Actually it should be quite easy (but the fact that I'm reading your question means that having the same problem, I first googled it before looking up the documentation... ;)
When loading the dataset, use the following command (adjusted to your case of course):
cell_dat{1} = dataset('File', 'YourDataFile.csv', 'Delimiter', ';',...
'ReadObsNames', true);
The 'ReadObsNames' default is false. It takes the header of the first column and saves it in the file or range as the name of the first dimension in A.Properties.DimNames.
(see the Documentation, Section: "Name/value pairs available when using text files or Excel spreadsheets as inputs")
I can't download your sample file, but if you haven't yet solved the problem otherwise, just try the suggested solution and tell if it works. Glad if I could help.
You are almost there, the error message you got is basically saying that Obsname have to be strings. In your case the 'dates' variable is cell array containing doubles. So you just need to convert them to string.

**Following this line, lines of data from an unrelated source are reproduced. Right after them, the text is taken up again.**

-- ==== Sys2Proof/Tests/Slice0.lean ====
section
/-! SUPPORT. Tests of the model: ill-formed commands, the worked examples of the manual, and for each statement with
hypotheses a concrete state and operands that meet them, with what the command makes of that state. -/

namespace Sys2Proof.Tests

set_option linter.all false
set_option Elab.async false

open Sys2Proof.Machine

/-! ### Ill-formed commands are refused by the check -/

theorem test_wf_missingAcknowledge_clocks : (Instr.missingAcknowledge 10 .offset).wellFormed = false := by decide +kernel
theorem test_wf_missingAcknowledge_recovery : (Instr.missingAcknowledge 3 .recovery).wellFormed = false := by decide +kernel
theorem test_wf_missingAcknowledge_ok : (Instr.missingAcknowledge 9 .recovery).wellFormed = true := by decide +kernel
theorem test_wf_configurationReadEnd_clocks :
    (Instr.configurationReadEnd 10 (List.replicate 11 0)).wellFormed = false := by decide +kernel
theorem test_wf_configurationReadEnd_short :
    (Instr.configurationReadEnd 0 (List.replicate 10 0)).wellFormed = false := by decide +kernel
theorem test_wf_frameEvent_short_si :
    (Instr.frameEvent true { si := [], pi := List.replicate 256 0 }).wellFormed = false := by decide +kernel
theorem test_wf_frameEvent_short_pi :
    (Instr.frameEvent true { si := List.replicate 256 0, pi := [] }).wellFormed = false := by decide +kernel
theorem test_wf_bridgedFrameEvent_short :
    (Instr.bridgedFrameEvent true { si := [], pi := [] }).wellFormed = false := by decide +kernel
theorem test_wf_strayFsync_zero : (Instr.strayFsync 0).wellFormed = false := by decide +kernel
theorem test_wf_strayFsync_at_count : (Instr.strayFsync 2048).wellFormed = false := by decide +kernel
theorem test_wf_strayFsync_ok : (Instr.strayFsync 2047).wellFormed = true := by decide +kernel
theorem test_wf_controlWindow_others :
    (Instr.controlWindow [] (List.replicate 72 false)).wellFormed = false := by decide +kernel
theorem test_wf_controlWindow_noise :
    (Instr.controlWindow (List.replicate 72 true) []).wellFormed = false := by decide +kernel

def readCut (clocks bytes acts bits : Nat) : ReadCut :=
  { clocks := clocks, image := List.replicate bytes 0, acts := acts, bits := bits }
theorem test_wf_sclHeldLow :
    (Instr.sclHeldLow ⟨0, readCut 10 11 0 0⟩).wellFormed = false ∧ (Instr.sclHeldLow ⟨0, readCut 9 10 0 0⟩).wellFormed = false ∧
      (Instr.sclHeldLow ⟨0, readCut 9 11 26 0⟩).wellFormed = false ∧
      (Instr.sclHeldLow ⟨0, readCut 9 11 0 9⟩).wellFormed = false ∧
      (Instr.sclHeldLow ⟨0, readCut 9 11 25 8⟩).wellFormed = true := by decide +kernel
theorem test_wf_hclkGap :
    let cut (edge n : Nat) := (Instr.hclkGap ⟨0, edge, List.replicate n true, List.replicate n false⟩).wellFormed
    (Instr.hclkGap ⟨0, 12, [true], []⟩).wellFormed = false ∧ cut 2047 73 = false ∧ cut 2048 0 = false ∧
      cut 11 1 = false ∧ cut 28 1 = false ∧ cut 1147 72 = false ∧ cut 12 1 = true ∧ cut 27 1 = true ∧
      cut 2047 72 = true ∧ cut 2047 0 = true := by decide +kernel
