-- ==== Sys2Proof/Machine/Operands.lean ====
section
/-! DEFINITION. The operands a command can have: a data register with its written mark, the round-key file with its own,
and the bytes of `IBUF[0 .. LEN-1]` (30_encoding.md rule R75). A command that reads an unwritten operand faults
(10_state.md rule R37, 60_exceptions.md rule R187). -/

namespace Sys2Proof.Machine

/-- Read an operand register: `fault UnwrittenOperand` if it is unwritten, else go on with its value. -/
def needOperand {w : Nat} (r : Marked w) (go : BitVec w → Host.Outcome State Fault Refusal) :
    Host.Outcome State Fault Refusal :=
  if r.written then go r.val else .fault .unwrittenOperand

/-- Read the round-key file: `fault NoSchedule` if `STATUS.RKV = 0`, else go on with the sixteen subkeys
(43_block_cipher.md rule R150). -/
def needSchedule (s : State) (go : Schedule → Host.Outcome State Fault Refusal) : Host.Outcome State Fault Refusal :=
  if statusRkv s then go s.rk else .fault .noSchedule

/-- Read `IBUF[0 .. n-1]`: `fault UnwrittenOperand` if a byte of it is unwritten, else go on with the bytes. -/
def needData (m : Memory) (n : Nat) (go : List Byte → Host.Outcome State Fault Refusal) :
    Host.Outcome State Fault Refusal :=
  match memRead m 0 n with
  | some data => go data
  | none => .fault .unwrittenOperand

end Sys2Proof.Machine
end

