-- ==== Sys2Proof/Machine/RoundFunction.lean ====
section
/-! DEFINITION. The round function and the command `ROUNDF` (42_round_function.md). -/

namespace Sys2Proof.Machine

/-- The row a 6-bit group selects: `2*b0 + b5` (42_round_function.md rule R122). -/
def sboxRow (b : BitVec 6) : Nat := 2 * (bitAt b 1).toNat + (bitAt b 6).toNat

/-- The column a 6-bit group selects: `8*b1 + 4*b2 + 2*b3 + b4` (42_round_function.md rule R122). -/
def sboxColumn (b : BitVec 6) : Nat :=
  8 * (bitAt b 2).toNat + 4 * (bitAt b 3).toNat + 2 * (bitAt b 4).toNat + (bitAt b 5).toNat

/-- `S[g][row][column]` (42_round_function.md rule R121). Every index a command uses is in range (60_exceptions.md rule
R188). -/
def sboxEntry (g row column : Nat) : Nat := ((sboxes.getD g []).getD row []).getD column 0

/-- `v_g`: the 4 bits group `g` of `x` is replaced by, from S-box `g` (42_round_function.md rule R122). -/
def substituteGroup (x : Subkey) (g : Nat) : BitVec 4 :=
  BitVec.ofNat 4 (sboxEntry g (sboxRow (group x g)) (sboxColumn (group x g)))

/-- `v_0 ++ v_1 ++ ... ++ v_7` (42_round_function.md rule R124). -/
def substitute (x : Subkey) : Half :=
  substituteGroup x 0 ++ substituteGroup x 1 ++ substituteGroup x 2 ++ substituteGroup x 3 ++
    substituteGroup x 4 ++ substituteGroup x 5 ++ substituteGroup x 6 ++ substituteGroup x 7

/-- `F(r, k)`: expand, mix, substitute, permute (42_round_function.md rule R124). -/
def roundFn (r : Half) (k : Subkey) : Half := applyTable (substitute (applyTable r expansion ^^^ k)) straight

/-- `ROUNDF` (42_round_function.md rule R126). -/
def execRoundf (s : State) : Host.Outcome State Fault Refusal :=
  needOperand s.rin fun r => needOperand s.skin fun k => .next (s.setFout (roundFn r k)).succeed

end Sys2Proof.Machine
end

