-- ==== Sys2Proof/Machine/Dispatch.lean ====
section
/-! DEFINITION. The dispatch: one arm per command. -/

namespace Sys2Proof.Machine

def exec (i : Instr) (s : State) : Host.Outcome State Fault Refusal :=
  match i with
  | .ksched => Sys2Proof.Machine.execKsched s
  | .roundf => Sys2Proof.Machine.execRoundf s
  | .decblk => Sys2Proof.Machine.execDecblk s
  | .encblk => Sys2Proof.Machine.execEncblk s
  | .ecbdec => Sys2Proof.Machine.execEcbdec s
  | .ecbenc => Sys2Proof.Machine.execEcbenc s

end Sys2Proof.Machine
end

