-- ==== Sys2Proof/Machine/Step.lean ====
section
/-! DEFINITION. One step: the host's next access is performed, atomically (20_memory.md rule R60). des_core fetches no
instructions (10_state.md rule R34): the next command is the next write of `CMD` the host makes. -/

namespace Sys2Proof.Machine

/-- One step. With no access to perform the machine is idle and nothing changes. -/
def step (s : State) : Host.Outcome State Fault Refusal :=
  match s.pending with
  | [] => .next s
  | a :: rest => performAccess a (s.setPending rest)

/-- `s` with the write of `CMD` that issues the word as the host's very next access (log 3). -/
def State.withFetchWord (s : State) (nbits w : Nat) : State :=
  s.setPending (.wr .cmd (tableByte nbits w) :: s.pending)

end Sys2Proof.Machine
end

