-- ==== Sys2Proof/Laws/PerInstr.lean ====
section
/-! SUPPORT. Statements about every command as syntax, one lemma per constructor. Family `Fields`: the word of the command
splits into the fields the format gives it, and those fields pass every check. -/

namespace Sys2Proof.Laws.Fields

/-- The encoder and the format agree on the command, and the command is well formed (30_encoding.md rules R71 and R72). -/
def Statement (i : Instr) : Prop := fieldsOf (encode i) = i.fields ∧ i.wellFormed = true

theorem ksched : Statement .ksched := by unfold Statement; decide
theorem roundf : Statement .roundf := by unfold Statement; decide
theorem decblk : Statement .decblk := by unfold Statement; decide
theorem encblk : Statement .encblk := by unfold Statement; decide
theorem ecbdec : Statement .ecbdec := by unfold Statement; decide
theorem ecbenc : Statement .ecbenc := by unfold Statement; decide

end Sys2Proof.Laws.Fields
end

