-- ==== Sys2Proof/Tests/Slice0.lean ====
section
/-! SUPPORT. The model's own tests: well-formedness and decoding, one or two steps per command with the values of
95_test_vectors.md, and for each statement with hypotheses a witness `witness_<its name>` that they can be met. Every
expected value is the spec's; none was read off the model. -/

namespace Sys2Proof.Tests.Slice0

open Sys2Proof Sys2Proof.Machine

/-! Well-formedness: one ill-formed term for each of the three checks of 30_encoding.md rule R71. -/

theorem test_wf_zero_field : Cmd8.wellFormed ⟨8#4, 1#3, 0#1⟩ = false := by decide
theorem test_wf_selector : Cmd8.wellFormed ⟨0#4, 5#3, 0#1⟩ = false := by decide
theorem test_wf_mode : Cmd8.wellFormed ⟨0#4, 1#3, 1#1⟩ = false := by decide
theorem test_wf_each_check : Cmd8.zeroOk ⟨8#4, 1#3, 0#1⟩ = false ∧ Cmd8.opOk ⟨0#4, 5#3, 0#1⟩ = false ∧
    Cmd8.modeOk ⟨0#4, 2#3, 1#1⟩ = false ∧ Cmd8.wellFormed ⟨0#4, 3#3, 1#1⟩ = true := by decide

/-! Decoding: each command's word written out bit by bit from 30_encoding.md rule R72, and the reserved words of
95_test_vectors.md L2.8. -/

theorem test_decode_ksched : decode 0b00000010#8 = .ok .ksched := by decide
theorem test_decode_roundf : decode 0b00000100#8 = .ok .roundf := by decide
theorem test_decode_decblk : decode 0b00000110#8 = .ok .decblk := by decide
theorem test_decode_encblk : decode 0b00000111#8 = .ok .encblk := by decide
theorem test_decode_ecbdec : decode 0b00001000#8 = .ok .ecbdec := by decide
theorem test_decode_ecbenc : decode 0b00001001#8 = .ok .ecbenc := by decide
theorem test_decode_reserved : ∀ w ∈ [0x00#8, 0x01#8, 0x03#8, 0x05#8, 0x0A#8, 0x0B#8, 0x0C#8, 0x0F#8, 0x12#8, 0x87#8,
    0xFF#8], decode w = .error (.reserved w) := by decide
theorem test_decodeTableWord : decodeTableWord 8 0x07 = some .encblk ∧ decodeTableWord 8 0x84 = none := by decide

/-! Small states. -/

/-- `KEY` of the known vector written, `RKV` set, every other register written; the round keys are all zero. -/
def full : State :=
  { State.reset with
    status := 0x02, key := ⟨0x133457799BBCDFF1, true⟩, din := ⟨0x0123456789ABCDEF, true⟩, dout := ⟨0, true⟩,
    rin := ⟨0xF0AAF0AA, true⟩, skin := ⟨0x1B02EFFC7072, true⟩, fout := ⟨0, true⟩ }

/-- Row 1 of 95_test_vectors.md L2.8: one block of the known vector in `IBUF`, `LEN = 8`, `FCTL = 0x0108`. -/
def oneBlock : State :=
  { State.reset with
    key := ⟨0x133457799BBCDFF1, true⟩, fctl := 0x0108, len := 8,
    ibuf := [(0, 0x01), (1, 0x23), (2, 0x45), (3, 0x67), (4, 0x89), (5, 0xAB), (6, 0xCD), (7, 0xEF)] }

/-- The same with `LEN` and `FCTL` as given. -/
def rowOf (len : BitVec 32) (fctl : BitVec 16) : State := { oneBlock with len := len, fctl := fctl }

/-- A state whose next step performs the access. -/
def about (a : Access) (s : State) : State := s.setPending [a]

/-- The field of the next state, if there is one. -/
def field {α : Type} (f : State → α) (o : Host.Outcome State Fault Refusal) : Option α :=
  match o with
  | .next s => some (f s)
  | .fault _ => none
  | .refused _ => none

/-- The fault, if there is one. -/
def faultOf (o : Host.Outcome State Fault Refusal) : Option Fault :=
  match o with
  | .next _ => none
  | .fault f => some f
  | .refused _ => none
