-- ==== Sys2Proof/Machine/PushPop.lean ====
section
/-! DEFINITION. The call and the return (45_push_pop.md, R180, R181). Neither touches memory; both are tagged. -/

namespace Sys2Proof.Machine

/-- `PI iijj` (R180): `A <- ii; PC1 <- a +_16 3; PC0 <- ii ++ jj`; tagged. A is destroyed. -/
def execPi (iijj : Word) (s : State) : Host.Outcome State Fault Refusal :=
  .next (((s.setA (hiByte iijj)).setPc1 (s.pc0 + 3)).jumpHeld iijj)

/-- `POP` (R181, R229): `PC0 <- PC1`; tagged. -/
def execPop (s : State) : Host.Outcome State Fault Refusal :=
  .next (s.returnToPc1)

end Sys2Proof.Machine
end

mat = double(piHU(:,2:end)); % taking the data, making it a matrix array
head = piHU.Properties.VarNames % saving headers
head(1) = []; % getting rid of 'Date' from head
dates = dataset2cell(piHU(:,1)); % taking dates as column cell array, here dates are of type double. try typing on the command window class(dates{2}), you can see the output is double.
dates(1) = []; % getting rid of 'Date' from dates
dates_str=cellfun(#(s) num2str(s),dates,'UniformOutput',false); % convert dates to string, now try typing class(dates_str{2}), the output should be char
new_ds = mat2dataset(mat,'VarNames',head,'ObsNames',dates_str); % construct new dataset.